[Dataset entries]
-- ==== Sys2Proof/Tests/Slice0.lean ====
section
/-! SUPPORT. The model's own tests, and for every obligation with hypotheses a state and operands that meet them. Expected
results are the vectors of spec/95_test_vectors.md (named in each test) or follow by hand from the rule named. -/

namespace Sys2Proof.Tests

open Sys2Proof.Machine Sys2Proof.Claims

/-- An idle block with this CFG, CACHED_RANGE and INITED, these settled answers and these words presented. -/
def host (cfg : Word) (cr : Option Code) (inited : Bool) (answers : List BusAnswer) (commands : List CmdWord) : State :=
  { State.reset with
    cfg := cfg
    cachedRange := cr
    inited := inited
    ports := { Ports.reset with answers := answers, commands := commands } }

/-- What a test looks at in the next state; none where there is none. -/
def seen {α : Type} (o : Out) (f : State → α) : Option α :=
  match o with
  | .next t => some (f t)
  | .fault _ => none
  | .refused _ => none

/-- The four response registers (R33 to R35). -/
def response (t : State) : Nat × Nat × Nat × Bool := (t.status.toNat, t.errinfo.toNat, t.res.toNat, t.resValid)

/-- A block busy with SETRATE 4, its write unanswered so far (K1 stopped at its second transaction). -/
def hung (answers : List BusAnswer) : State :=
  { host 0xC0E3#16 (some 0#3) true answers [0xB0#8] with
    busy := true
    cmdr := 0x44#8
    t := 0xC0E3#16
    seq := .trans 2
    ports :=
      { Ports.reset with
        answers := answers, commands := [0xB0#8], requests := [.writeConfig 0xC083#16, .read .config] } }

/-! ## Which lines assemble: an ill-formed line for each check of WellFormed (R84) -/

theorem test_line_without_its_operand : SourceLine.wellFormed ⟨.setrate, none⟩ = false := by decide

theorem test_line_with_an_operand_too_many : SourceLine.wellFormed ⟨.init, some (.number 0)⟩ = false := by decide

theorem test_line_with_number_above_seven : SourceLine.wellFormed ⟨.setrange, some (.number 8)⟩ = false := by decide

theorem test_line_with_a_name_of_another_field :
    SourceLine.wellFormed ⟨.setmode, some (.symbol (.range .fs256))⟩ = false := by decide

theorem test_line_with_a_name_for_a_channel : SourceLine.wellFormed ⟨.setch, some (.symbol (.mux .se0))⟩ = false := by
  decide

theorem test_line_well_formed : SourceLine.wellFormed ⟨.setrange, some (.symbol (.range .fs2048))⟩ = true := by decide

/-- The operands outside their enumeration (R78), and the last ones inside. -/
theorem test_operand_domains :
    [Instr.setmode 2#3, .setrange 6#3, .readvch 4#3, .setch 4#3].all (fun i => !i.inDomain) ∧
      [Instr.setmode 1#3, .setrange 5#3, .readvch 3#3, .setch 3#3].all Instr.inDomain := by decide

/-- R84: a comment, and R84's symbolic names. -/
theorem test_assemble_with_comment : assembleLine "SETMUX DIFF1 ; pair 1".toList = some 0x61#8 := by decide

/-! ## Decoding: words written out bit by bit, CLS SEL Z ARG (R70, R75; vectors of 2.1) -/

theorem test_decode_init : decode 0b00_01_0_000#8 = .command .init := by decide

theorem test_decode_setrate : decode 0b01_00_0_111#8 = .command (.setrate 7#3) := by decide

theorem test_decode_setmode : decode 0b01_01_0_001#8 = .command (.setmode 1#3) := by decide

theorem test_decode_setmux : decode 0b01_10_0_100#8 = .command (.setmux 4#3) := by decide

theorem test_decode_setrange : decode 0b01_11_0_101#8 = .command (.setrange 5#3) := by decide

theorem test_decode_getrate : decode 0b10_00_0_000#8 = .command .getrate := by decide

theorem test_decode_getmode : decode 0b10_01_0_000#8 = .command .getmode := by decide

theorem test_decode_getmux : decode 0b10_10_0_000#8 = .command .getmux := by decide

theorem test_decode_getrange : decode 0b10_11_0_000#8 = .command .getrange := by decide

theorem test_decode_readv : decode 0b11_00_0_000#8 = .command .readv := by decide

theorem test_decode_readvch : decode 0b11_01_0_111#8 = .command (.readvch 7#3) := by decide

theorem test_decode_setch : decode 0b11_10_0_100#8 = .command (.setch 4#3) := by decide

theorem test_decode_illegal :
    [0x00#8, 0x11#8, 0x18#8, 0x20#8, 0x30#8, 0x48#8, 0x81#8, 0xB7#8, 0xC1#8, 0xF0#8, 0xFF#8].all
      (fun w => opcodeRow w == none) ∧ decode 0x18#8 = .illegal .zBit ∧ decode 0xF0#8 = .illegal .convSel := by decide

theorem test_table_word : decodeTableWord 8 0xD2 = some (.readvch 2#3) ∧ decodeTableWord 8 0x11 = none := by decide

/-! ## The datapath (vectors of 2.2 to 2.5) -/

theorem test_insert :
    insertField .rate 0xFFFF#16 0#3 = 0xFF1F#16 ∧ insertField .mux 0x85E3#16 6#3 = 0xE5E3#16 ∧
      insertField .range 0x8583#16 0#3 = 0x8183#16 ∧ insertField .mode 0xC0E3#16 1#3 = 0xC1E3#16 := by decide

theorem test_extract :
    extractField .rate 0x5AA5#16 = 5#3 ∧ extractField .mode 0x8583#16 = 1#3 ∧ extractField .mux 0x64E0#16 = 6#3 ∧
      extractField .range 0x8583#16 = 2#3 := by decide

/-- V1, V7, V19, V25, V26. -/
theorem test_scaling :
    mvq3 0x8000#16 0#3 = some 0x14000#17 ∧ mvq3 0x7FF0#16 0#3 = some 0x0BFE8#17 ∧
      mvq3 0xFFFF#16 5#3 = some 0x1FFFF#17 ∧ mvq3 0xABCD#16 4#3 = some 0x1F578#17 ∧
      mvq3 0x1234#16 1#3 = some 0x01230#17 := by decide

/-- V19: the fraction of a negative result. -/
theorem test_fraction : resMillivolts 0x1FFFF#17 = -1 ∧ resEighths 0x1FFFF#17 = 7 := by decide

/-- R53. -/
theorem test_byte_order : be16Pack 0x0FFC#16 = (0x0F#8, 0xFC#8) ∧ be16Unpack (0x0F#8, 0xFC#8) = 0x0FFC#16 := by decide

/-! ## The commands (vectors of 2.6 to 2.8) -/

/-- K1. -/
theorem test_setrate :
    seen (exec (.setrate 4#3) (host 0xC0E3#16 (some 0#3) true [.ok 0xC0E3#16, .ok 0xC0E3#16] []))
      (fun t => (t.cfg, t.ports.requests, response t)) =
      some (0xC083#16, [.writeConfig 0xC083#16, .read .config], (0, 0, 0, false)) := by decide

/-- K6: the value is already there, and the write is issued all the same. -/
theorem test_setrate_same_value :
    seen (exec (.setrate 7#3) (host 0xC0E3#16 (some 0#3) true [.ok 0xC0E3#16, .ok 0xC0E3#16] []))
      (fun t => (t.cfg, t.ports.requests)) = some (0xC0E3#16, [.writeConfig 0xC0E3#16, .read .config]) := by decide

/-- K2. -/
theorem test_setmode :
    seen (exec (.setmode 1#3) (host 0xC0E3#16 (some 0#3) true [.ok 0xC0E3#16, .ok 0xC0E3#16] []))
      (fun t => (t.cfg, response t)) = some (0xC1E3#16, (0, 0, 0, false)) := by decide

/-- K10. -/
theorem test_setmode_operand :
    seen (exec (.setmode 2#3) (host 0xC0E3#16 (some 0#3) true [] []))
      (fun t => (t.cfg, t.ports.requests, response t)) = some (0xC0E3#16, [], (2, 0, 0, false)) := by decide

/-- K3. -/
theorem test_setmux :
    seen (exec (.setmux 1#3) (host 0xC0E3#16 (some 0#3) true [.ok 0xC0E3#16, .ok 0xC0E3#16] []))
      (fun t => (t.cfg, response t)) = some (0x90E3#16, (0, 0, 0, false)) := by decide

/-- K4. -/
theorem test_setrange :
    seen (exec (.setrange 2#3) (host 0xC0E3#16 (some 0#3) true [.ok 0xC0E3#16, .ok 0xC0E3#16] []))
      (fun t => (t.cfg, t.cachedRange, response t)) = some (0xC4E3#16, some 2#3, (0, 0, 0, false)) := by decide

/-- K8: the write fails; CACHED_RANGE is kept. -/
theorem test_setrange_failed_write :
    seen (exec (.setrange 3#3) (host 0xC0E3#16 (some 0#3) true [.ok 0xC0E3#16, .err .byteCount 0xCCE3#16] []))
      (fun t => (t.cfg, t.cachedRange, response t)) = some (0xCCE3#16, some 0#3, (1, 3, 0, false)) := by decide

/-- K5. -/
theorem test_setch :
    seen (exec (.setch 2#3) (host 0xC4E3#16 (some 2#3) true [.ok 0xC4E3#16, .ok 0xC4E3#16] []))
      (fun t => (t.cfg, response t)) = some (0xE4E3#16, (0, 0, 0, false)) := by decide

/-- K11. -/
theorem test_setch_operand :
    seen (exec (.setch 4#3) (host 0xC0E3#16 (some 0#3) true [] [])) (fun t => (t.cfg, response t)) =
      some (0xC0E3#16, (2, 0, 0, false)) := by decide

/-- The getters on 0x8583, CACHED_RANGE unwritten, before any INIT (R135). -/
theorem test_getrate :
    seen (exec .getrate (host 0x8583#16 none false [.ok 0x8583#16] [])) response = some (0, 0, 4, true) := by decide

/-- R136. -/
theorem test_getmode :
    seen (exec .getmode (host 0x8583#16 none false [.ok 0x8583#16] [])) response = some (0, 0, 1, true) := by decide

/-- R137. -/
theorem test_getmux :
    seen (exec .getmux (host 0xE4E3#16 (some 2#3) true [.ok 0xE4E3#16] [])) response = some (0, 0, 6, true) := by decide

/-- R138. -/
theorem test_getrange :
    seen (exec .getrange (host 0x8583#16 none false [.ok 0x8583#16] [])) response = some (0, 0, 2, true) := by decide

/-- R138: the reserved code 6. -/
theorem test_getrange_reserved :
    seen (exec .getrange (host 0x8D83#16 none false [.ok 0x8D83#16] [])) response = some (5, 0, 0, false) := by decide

→ BRIEF
Send back an exact copy of only the lines from the line with "theorem test_decode_init : decode" up to and including the line with "(fun w => opcodeRow" in the data above.

→ EXERCISE RESPONSE
theorem test_decode_init : decode 0b00_01_0_000#8 = .command .init := by decide

theorem test_decode_setrate : decode 0b01_00_0_111#8 = .command (.setrate 7#3) := by decide

theorem test_decode_setmode : decode 0b01_01_0_001#8 = .command (.setmode 1#3) := by decide

theorem test_decode_setmux : decode 0b01_10_0_100#8 = .command (.setmux 4#3) := by decide

theorem test_decode_setrange : decode 0b01_11_0_101#8 = .command (.setrange 5#3) := by decide

theorem test_decode_getrate : decode 0b10_00_0_000#8 = .command .getrate := by decide

theorem test_decode_getmode : decode 0b10_01_0_000#8 = .command .getmode := by decide

theorem test_decode_getmux : decode 0b10_10_0_000#8 = .command .getmux := by decide

theorem test_decode_getrange : decode 0b10_11_0_000#8 = .command .getrange := by decide

theorem test_decode_readv : decode 0b11_00_0_000#8 = .command .readv := by decide

theorem test_decode_readvch : decode 0b11_01_0_111#8 = .command (.readvch 7#3) := by decide

theorem test_decode_setch : decode 0b11_10_0_100#8 = .command (.setch 4#3) := by decide

theorem test_decode_illegal :
    [0x00#8, 0x11#8, 0x18#8, 0x20#8, 0x30#8, 0x48#8, 0x81#8, 0xB7#8, 0xC1#8, 0xF0#8, 0xFF#8].all
      (fun w => opcodeRow w == none) ∧ decode 0x18#8 = .illegal .zBit ∧ decode 0xF0#8 = .illegal .convSel := by decide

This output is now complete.